Google Launches Gemma 3n AI for Phones

featured-image

Google debuts Gemma 3n, a new AI model that can do complex multimodal tasks on phones without internet access. The AI model, revealed in early May 2025, is built for on-device and can run on just 2GB of RAM, making it viable for low-power hardware.

Gemma 3n is a huge leap forward for AI on mobile and edge devices. It accepts various types of input (audio, image, video, text), and does not rely on any cloud-based system. This allows for the development of efficient AI capabilities for offline, memory-constrained devices.

New MatFormer Architecture Enhances Flexibility
Central to Gemma 3n is MatFormer (short for Matryoshka Transformer) which enables the model to nest smaller, full-fledged sub-models inside larger ones—akin to Russian dolls. This approach allows developers to tune performance to hardware capabilities. There are two versions, one being E2B (which takes only 2GB) and the other is E4B (that takes about 3GB).

Despite having 5 to 8 billion parameters, both versions of Gemma 3n remain efficient. Techniques such as Per-Layer Embeddings (PLE) off-load processing tasks from the device's GPU onto the CPU, thus saving memory, increasing performance and enabling deeper and wider models. Another capability, know as KV Cache Sharing, accelerates long audio and videos, cutting latency times by around half and enabling real-time use cases such as voice assistants.
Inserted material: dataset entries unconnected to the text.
/-- R67's table at the default settings. -/
theorem test_gain : filterGain cfgT 4 = 32 ∧ filterGain cfgT 5 = 46 ∧ filterGain cfgT 12 = 144 ∧
    filterGain cfgT 19 = 242 ∧ filterGain cfgT 20 = 256 := by decide +kernel

/-- Section 4.7: one measurement through its stages. -/
theorem test_measurement : (Record.measured cfgT 0 58 false { up with F := 1120, L := 1136 }).1.F = 1012 ∧
    (Record.measured cfgT 0 58 false { up with F := 1120, L := 1136 }).1.L = 1135 := by decide +kernel

/-- Section 4.7 with T_in at 6: ENTERING, and L stays. -/
theorem test_measurement_entering :
    (Record.measured { cfgT with tIn := 6 } 0 58 false { up with F := 1120, L := 1136 }).1.L = 1136 ∧
    (Record.measured { cfgT with tIn := 6 } 0 58 false { up with F := 1120, L := 1136 }).1.fade.state = .entering := by
  decide +kernel

/-- R152: the sequence from the starting state 1. -/
theorem test_prbs : prbsBytes 2 1#15 = [0x00, 0x06] := by decide

/-- Section 10.9: 1,000 errored bits on 65,000, in WRAP and in SATURATE. -/
theorem test_errored_bits :
    (Counters.reflected .wrap 1000 ⟨9, 5, 2, 65000, 4⟩).1 = ⟨9, 6, 3, 464, 5⟩ ∧
    Counters.reflected .saturate 1000 ⟨9, 5, 2, 65000, 4⟩ = (⟨9, 6, 3, 65535, 4⟩, true) := by decide

/-- R166: rows from slot 6, and from slot 21, wrap in their groups of 8. -/
theorem test_row_slots : (List.range 4).map (rowSlot 6) = [6, 7, 0, 1] ∧
    (List.range 5).map (rowSlot 21) = [21, 22, 23, 16, 17] := by decide

/-- Sections 6.6 and 6.7: the steps that echoes of 96, 40 and 200 at step 31 ask for. -/
theorem test_trim_steps : ({ heard.trim with echo := some 96 }.started cfgT 0).step = 19 ∧
    ({ heard.trim with echo := some 40 }.started cfgT 0).step = 31 ∧
    ({ heard.trim with echo := some 40 }.started cfgT 0).clamped = true ∧
    ({ heard.trim with echo := some 200 }.started cfgT 0).step = 0 := by decide +kernel

/-- Section 7.6: 0x117 at X 100 CLEAR, then FADED with r_used 5, then shadowed. -/
theorem test_costs : (upRec 0x117#12 none 31 6 40).pathCost = 48 ∧
    (Record.costed cfgT { upRec 0x117#12 none 31 5 40 with fade := fadedAt 0 }).pathCost = 67 ∧
    (Record.costed cfgT { upRec 0x117#12 none 31 5 40 with fade := { fadedAt 0 with shadow := true } }).pathCost = 131 := by
  decide +kernel

/-- Section 7.6: two peers, the next hop 0x117 in slot 1, whose record has one of two costs. -/
def twoPeers (cost : Nat) : State :=
  { onAir with slots := [some (upRec 0x041#12 none 31 4 30), some { upRec 0x117#12 none 31 6 40 with pathCost := cost }] ++
                 List.replicate 22 none,
               nextHop := some { slot := 1, addr := 0x117#12 }, advCost := 48 }

/-- Section 7.6: at 48 the margin holds; at 67 the station switches and advertises 45. -/
theorem test_switch_margin : (twoPeers 48).reselect.route = (some { slot := 1, addr := 0x117#12 }, 48) ∧
    (twoPeers 67).reselect.route = (some { slot := 0, addr := 0x041#12 }, 45) := by decide +kernel

/-- R82: PASS, BLIP, no report, SHADOW ENDED at the default settings. -/
theorem test_fade_classes : classify cfgT false 300 50 = some .pass ∧ classify cfgT false 300 30 = some .blip ∧
    classify cfgT false 149 60 = none ∧ classify cfgT false 1500 10 = some .shadowEnded := by decide +kernel

/-! ## The port and the host commands -/

/-- Held in reset or not: the line stops the part, its rise completes the reset (R169). -/
theorem test_reset_line : (after .resetLineAsserted (asks 0x21 [] State.reset)).attnLow = false ∧
    (after .resetLineAsserted (asks 0x21 [] State.reset)).port = none ∧
    (after .resetLineReleased { onAir with inReset := true }).reports.map Report.body = [.started .pin] := by
  decide +kernel
theorem test_power_on : (after .powerOn onAir).reports.map Report.body = [.started .power] ∧
    (after .powerOn onAir).station = .unconfigured := by decide +kernel
theorem test_reset_command : (after .reset (asks 0x05 [] onAir)).reports.map Report.body = [.started .command] ∧
    (after .reset (asks 0x05 [] onAir)).latest = none := by decide +kernel

/-- READ STATION after power-on, byte by byte (R159, R160, R166): the status, then UNCONFIGURED, ACTIVE, no next hop,
cost 4,095, empty queues, 48 free buffers, one report. -/
def shifts (n : Nat) (s : State) : State := (List.range n).foldl (fun s _ => after (.portByteShifted 0) s) s
theorem test_command_byte : (after (.portByteShifted 0x21) (after .transactionBegun State.reset)).pdo = some 0 ∧
    (shifts 1 (after (.portByteShifted 0x21) (after .transactionBegun State.reset))).pdo = some 0x00 := by
  decide +kernel
theorem test_station_status : State.reset.stationStatus =
    [0, 0, 0, 0, 0xFF, 0xFF, 0x0F, 0, 0, 0, 48, 0, 1, 0, 0x00, 0xFF] := by decide +kernel
theorem test_unknown_byte : (after (.portByteShifted 0x77) (after .transactionBegun onAir)).port.bind
    Transaction.status = some .unknownCommand := by decide +kernel
theorem test_unknown_rise : (after .unknownCommand (asks 0x77 [] onAir)).port = none ∧
    (after .unknownCommand (asks 0x77 [] onAir)).latest = none := by decide +kernel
Speech and Vision Enhancements and Capabilities
Gemma 3n has an integrated audio encoder that is built on Google's Universal Speech Model which in turn allows functionalities, such as speech-to-text and language translation, to be had even without an internet connection. Initial tests indicate excellent translation between English and other European languages, among them Spanish, French, Italian and Portuguese.
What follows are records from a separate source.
theorem parseBeacon_encode {a : Advert} {l : List EchoEntry} (hcost : a.cost ≤ 4095) (hlow : 10 ≤ a.window)
    (hhigh : a.window ≤ 100) (hcount : l.length ≤ 12) (hl : ∀ e ∈ l, e.margin < 256) :
    parseBeacon (withCheck (beaconBody a l)) = some (a, l) := by
  have hmode : byteAt (withCheck (beaconBody a l)) 4 = a.mode.code := by
    show (byteOf a.mode.code).toNat = _
    cases a.mode <;> rfl
  have hcost' : natBE ((withCheck (beaconBody a l)).take 2) = a.cost := natBE_be16 (by omega)
  have hhop : natBE (((withCheck (beaconBody a l)).drop 2).take 2) = a.nextHop.toNat :=
    natBE_be16 ((addr_lt _).trans (by decide))
  have hwindow : natBE (((withCheck (beaconBody a l)).drop 5).take 2) = a.window := natBE_be16 (by omega)
  have hgateway : isYes (byteAt (withCheck (beaconBody a l)) 7) = a.gateway := isYes_flagByte a.gateway
  have hroom : isYes (byteAt (withCheck (beaconBody a l)) 8) = a.room := isYes_flagByte a.room
  have hn : byteAt (withCheck (beaconBody a l)) 9 = l.length := Nat.mod_eq_of_lt (show l.length < 256 by omega)
  have hdrop : (withCheck (beaconBody a l)).drop 10 =
      (l.map echoBytes).flatten ++ be16 (crc16 (beaconBody a l)).toNat := rfl
  have hlen : (withCheck (beaconBody a l)).length = 12 + 4 * l.length := by
    rw [← List.take_append_drop 10 (withCheck (beaconBody a l)), List.length_append, hdrop, List.length_append,
      echoList_length]
    show 10 + (4 * l.length + 2) = _
    omega
  rw [parseBeacon, hmode, mode_ofCode]
  dsimp only
  rw [hn, hwindow, hcost', hhop, hgateway, hroom, hdrop, parseEchoes_encode l _ hl, hlen, addrOf_toNat,
    min_eq_right hcost]
  exact if_pos ⟨rfl, hcount, hlow, hhigh⟩

theorem parseOffer_open (role : Role) (refuse refl : Bool) (n : Word16) {cap terms : Nat} (hcap : cap ≤ 7)
    (hterms : terms ≤ 3) : parseOffer (withCheck (openBytes role refuse n cap refl terms)) =
      some (.opening role refuse n cap refl terms) := by
  have hnonce : BitVec.ofNat 16 (natBE (((withCheck (openBytes role refuse n cap refl terms)).drop 3).take 2)) = n := by
    have hval : natBE (((withCheck (openBytes role refuse n cap refl terms)).drop 3).take 2) = n.toNat :=
      natBE_be16 n.isLt
    rw [hval, BitVec.ofNat_toNat, BitVec.setWidth_eq]
  have hrole : byteAt (withCheck (openBytes role refuse n cap refl terms)) 1 = role.code := by
    show (byteOf role.code).toNat = _
    cases role <;> rfl
  have hrefuse : isYes (byteAt (withCheck (openBytes role refuse n cap refl terms)) 2) = refuse := isYes_flagByte refuse
  have hcap' : byteAt (withCheck (openBytes role refuse n cap refl terms)) 5 = cap :=
    Nat.mod_eq_of_lt (show cap < 256 by omega)
  have hrefl : isYes (byteAt (withCheck (openBytes role refuse n cap refl terms)) 6) = refl := isYes_flagByte refl
  have hterms' : byteAt (withCheck (openBytes role refuse n cap refl terms)) 7 = terms :=
    Nat.mod_eq_of_lt (show terms < 256 by omega)
  have hlen : (withCheck (openBytes role refuse n cap refl terms)).length = 10 := withCheck_length _
  have hfirst : byteAt (withCheck (openBytes role refuse n cap refl terms)) 0 = 0 := rfl
  rw [parseOffer, if_pos hfirst, hnonce, hrole, hrefuse, hcap', hrefl, hterms', hlen,
    if_pos ⟨rfl, by cases role <;> decide, hterms, hcap⟩]
  cases role <;> rfl

theorem parseOffer_term {number kind v : Nat} (hlow : 1 ≤ number) (hhigh : number ≤ 3) (hkind : kind < 256)
    (hv : v < 65536) : parseOffer (withCheck (termBytes number kind v)) = some (.term number kind v) := by
  have hnumber : byteAt (withCheck (termBytes number kind v)) 0 = number :=
    Nat.mod_eq_of_lt (show number < 256 by omega)
  have hkind' : byteAt (withCheck (termBytes number kind v)) 1 = kind := Nat.mod_eq_of_lt hkind
  have hv' : natBE (((withCheck (termBytes number kind v)).drop 2).take 2) = v := natBE_be16 hv
  have hlen : (withCheck (termBytes number kind v)).length = 6 := withCheck_length _
  rw [parseOffer, hnumber, hkind', hv', hlen, if_neg (by omega), if_pos ⟨hhigh, rfl⟩]

theorem probeBody_parts (c : CheckRecord) {k : Nat} (hk : k < 4294967296) :
    natBE ((probeBody c k).take 4) = k ∧ (probeBody c k).drop 4 = patternBytes c k := by
  refine ⟨?_, rfl⟩
  show natBE (be32 k) = k
  exact natBE_be32 hk

/-- Settles O14: each format read back through its bytes. -/
theorem framesDecodeToWhatWasEncoded : Obligations.FramesDecodeToWhatWasEncoded := by
  refine ⟨fun h hsrc hstep hcls hlen hecho hack hfull =>
      ⟨withCheck_length _, parse_encode hsrc hstep hcls hlen hecho hack hfull⟩,
    fun d horigin hdest hcast hhop hlow hhigh => parseData_encode horigin hdest hcast hhop hlow hhigh,
    fun a l hcost hlow hhigh hcount hl => parseBeacon_encode hcost hlow hhigh hcount hl,
    fun role refuse refl n cap terms hcap hterms => parseOffer_open role refuse refl n hcap hterms,
    fun number kind v hlow hhigh hkind hv => parseOffer_term hlow hhigh hkind hv,
    fun c k hk => probeBody_parts c hk,
    fun bs => ⟨checkPasses_withCheck bs, bodyBytes_withCheck bs, withCheck_length bs⟩,
    fun bs => ⟨fun b => ⟨crc16_concat bs b, natBE_concat bs b⟩, rfl, rfl, rfl, checkPasses_iff bs⟩, ?_, fun a => ?_⟩
  · intro B flag
    refine ⟨fun h => ?_, fun d => rfl, fun a l => ?_, fun role refuse refl n cap terms => ?_, fun _ _ _ => rfl,
      fun c k => ?_⟩
    · intro kind
      have hkind : kind = h.kind.code := by
        show (match h.kind with | .beacon => 1 | .data => 2 | .ack => 3 | .offer => 4 | .probe => 5 | .reflect => 6) = _
        cases h.kind <;> rfl
      rw [hkind]
      rfl
    · obtain ⟨cost, hop, mode, window, gateway, room⟩ := a
      cases mode <;> rfl
    · cases role <;> rfl
    · rw [probeBody, be32_eq]
      rfl
  · rw [stationAddress]
    simp

end Sys2Proof.Machine

/-! The port: what a byte moves, the judgement of each command, SEND at its length field, the edges of select. -/

namespace Sys2Proof.Machine

theorem exec_portByteShifted {s : State} (h : s.inReset = false) (data : Byte) :
    exec (.portByteShifted data) s = .next (s.shiftByte data) := by
  show execPortByteShifted data s = _
  rw [execPortByteShifted, unlessReset_eq _ h]

theorem shiftByte_of_command {s : State} {p : Transaction} (hp : s.port = some p) (hph : p.phase = .command)
    (data : Byte) : s.shiftByte data = s.shiftCommand data p := by
  simp only [State.shiftByte, hp, hph]

theorem shiftByte_of_arguments {s : State} {p : Transaction} (hp : s.port = some p) (hph : p.phase = .arguments)
    (data : Byte) : s.shiftByte data = s.shiftArgument data p := by
  simp only [State.shiftByte, hp, hph]

theorem shiftByte_of_result {s : State} {p : Transaction} (hp : s.port = some p) (hph : p.phase = .result)
    (data : Byte) : s.shiftByte data = s.shiftResult p := by
  simp only [State.shiftByte, hp, hph]

theorem shiftByte_of_spent {s : State} {p : Transaction} (hp : s.port = some p) (hph : p.phase = .spent)
    (data : Byte) : s.shiftByte data = { s with pdo := some 0 } := by
  simp only [State.shiftByte, hp, hph, State.withPort]

theorem complete_iff (t : Transaction) : t.complete = true ↔ t.phase = .result ∨ t.phase = .spent := by
  simp only [Transaction.complete, Bool.or_eq_true, decide_eq_true_eq]

theorem argCount_of_not_mem {k : Byte} (h : k ∉ ([0x01, 0x02, 0x03, 0x04, 0x05, 0x10, 0x11, 0x12, 0x20, 0x21, 0x30,
    0x31, 0x40, 0x41, 0x42, 0x43] : List Byte)) : argCount k = none := by
  simp only [List.mem_cons, List.not_mem_nil, or_false, not_or] at h
  simp only [argCount, h, if_false, or_self]

/-! ### The judgement, per command (R160) -/

theorem judge_readSettings (s : State) (args : List Byte) :
    s.judge 0x02 args = if s.settings = none then .wrongState else .ok := by
  show (if s.settings.isNone then _ else _) = _
  simp only [Option.isNone_iff_eq_none]

theorem judge_takeFrame (s : State) (args : List Byte) : s.judge 0x11 args = if s.ring = [] then .empty else .ok := by
  show (if s.ring.isEmpty then _ else _) = _
  simp only [List.isEmpty_iff]

theorem judgeLoad_eq (s : State) (args : List Byte) :
    s.judgeLoad args = (if s.station ≠ .unconfigured then .wrongState
      else if settingsAcceptable args = false then .badArgument
      else if settingsHeld args = settingsTaken args then .ok else .clamped) := by
  simp only [State.judgeLoad, Bool.not_eq_eq_eq_not, Bool.not_true]

/-- With a count of 1 or more asked for, no report is returned exactly when none stands. -/
theorem judgeReports_eq (s : State) (args : List Byte) :
    s.judgeReports args = (if byteAt args 0 < 1 ∨ 32 < byteAt args 0 then .badArgument
      else if s.reports = [] ∧ s.overrun = false then .empty else .ok) := by
  unfold State.judgeReports
  split
  · rfl
  · next hn =>
    have hcount : s.reportCount args = 0 ↔ s.reports = [] := by
      rw [State.reportCount, ← List.length_eq_zero_iff]
      omega
    simp only [hcount]

theorem judgeReseed_empty {s : State} {args : List Byte} (hlow : byteAt args 0 ≤ 23)
    (hr : s.rec? (byteAt args 0) = none) : s.judgeReseed args = .noSuch := by
  rw [State.judgeReseed, if_neg (by omega), hr]

theorem judgeReseed_held {s : State} {args : List Byte} {r : Record} (hlow : byteAt args 0 ≤ 23)
    (hr : s.rec? (byteAt args 0) = some r) :
    s.judgeReseed args = if r.link = .heard ∨ r.link = .up then .ok else .wrongState := by
  rw [State.judgeReseed, if_neg (by omega), hr]

theorem judgeForget_empty {s : State} {args : List Byte} (hlow : byteAt args 0 ≤ 23)
    (hr : s.rec? (byteAt args 0) = none) : s.judgeForget args = .noSuch := by
  rw [State.judgeForget, if_neg (by omega), hr]
  rfl

theorem judgeForget_held {s : State} {args : List Byte} {r : Record} (hlow : byteAt args 0 ≤ 23)
    (hr : s.rec? (byteAt args 0) = some r) : s.judgeForget args = .ok := by
  rw [State.judgeForget, if_neg (by omega), hr, if_neg (by simp)]

theorem running_iff (c : Checker) : c.running = true ↔ c.state ≠ .idle := decide_eq_true_iff

theorem judgeCheck_bad {s : State} {args : List Byte} (h : checkArgsOk args = false) :
    s.judgeCheck args = .badArgument := by
  rw [State.judgeCheck, h]
  rfl

theorem judgeCheck_busy {s : State} {args : List Byte} (h : checkArgsOk args = true) (hc : s.check.state ≠ .idle) :
    s.judgeCheck args = .busy := by
  rw [State.judgeCheck, h, if_neg (by decide), if_pos ((running_iff _).mpr hc)]

theorem judgeCheck_empty {s : State} {args : List Byte} (h : checkArgsOk args = true) (hc : s.check.state = .idle)
    (hr : s.rec? (byteAt args 0) = none) : s.judgeCheck args = .noSuch := by
  rw [State.judgeCheck, h, if_neg (by decide), if_neg (by simpa [running_iff] using hc), hr]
For visual processing, the author used MobileNet-V5 – a lightweight vision encoder performing at 60 frames per second on video streams on the Google Pixel. This guarantees seamless and precise video capturing in actual time.

Gemma3n can be accessed via Hugging Face Transformers, Ollama, MLX, and llama by developers. cpp. As proof of its offline utility, Google has hosted the "Gemma 3n Impact Challenge" and even introduced a grant of $150,000 for the applications created by working with this model.

With 140+ languages supported and 35 languages can be understood by content, Gemma 3n brings about a real leap into accessible, private and efficient AI on mobile.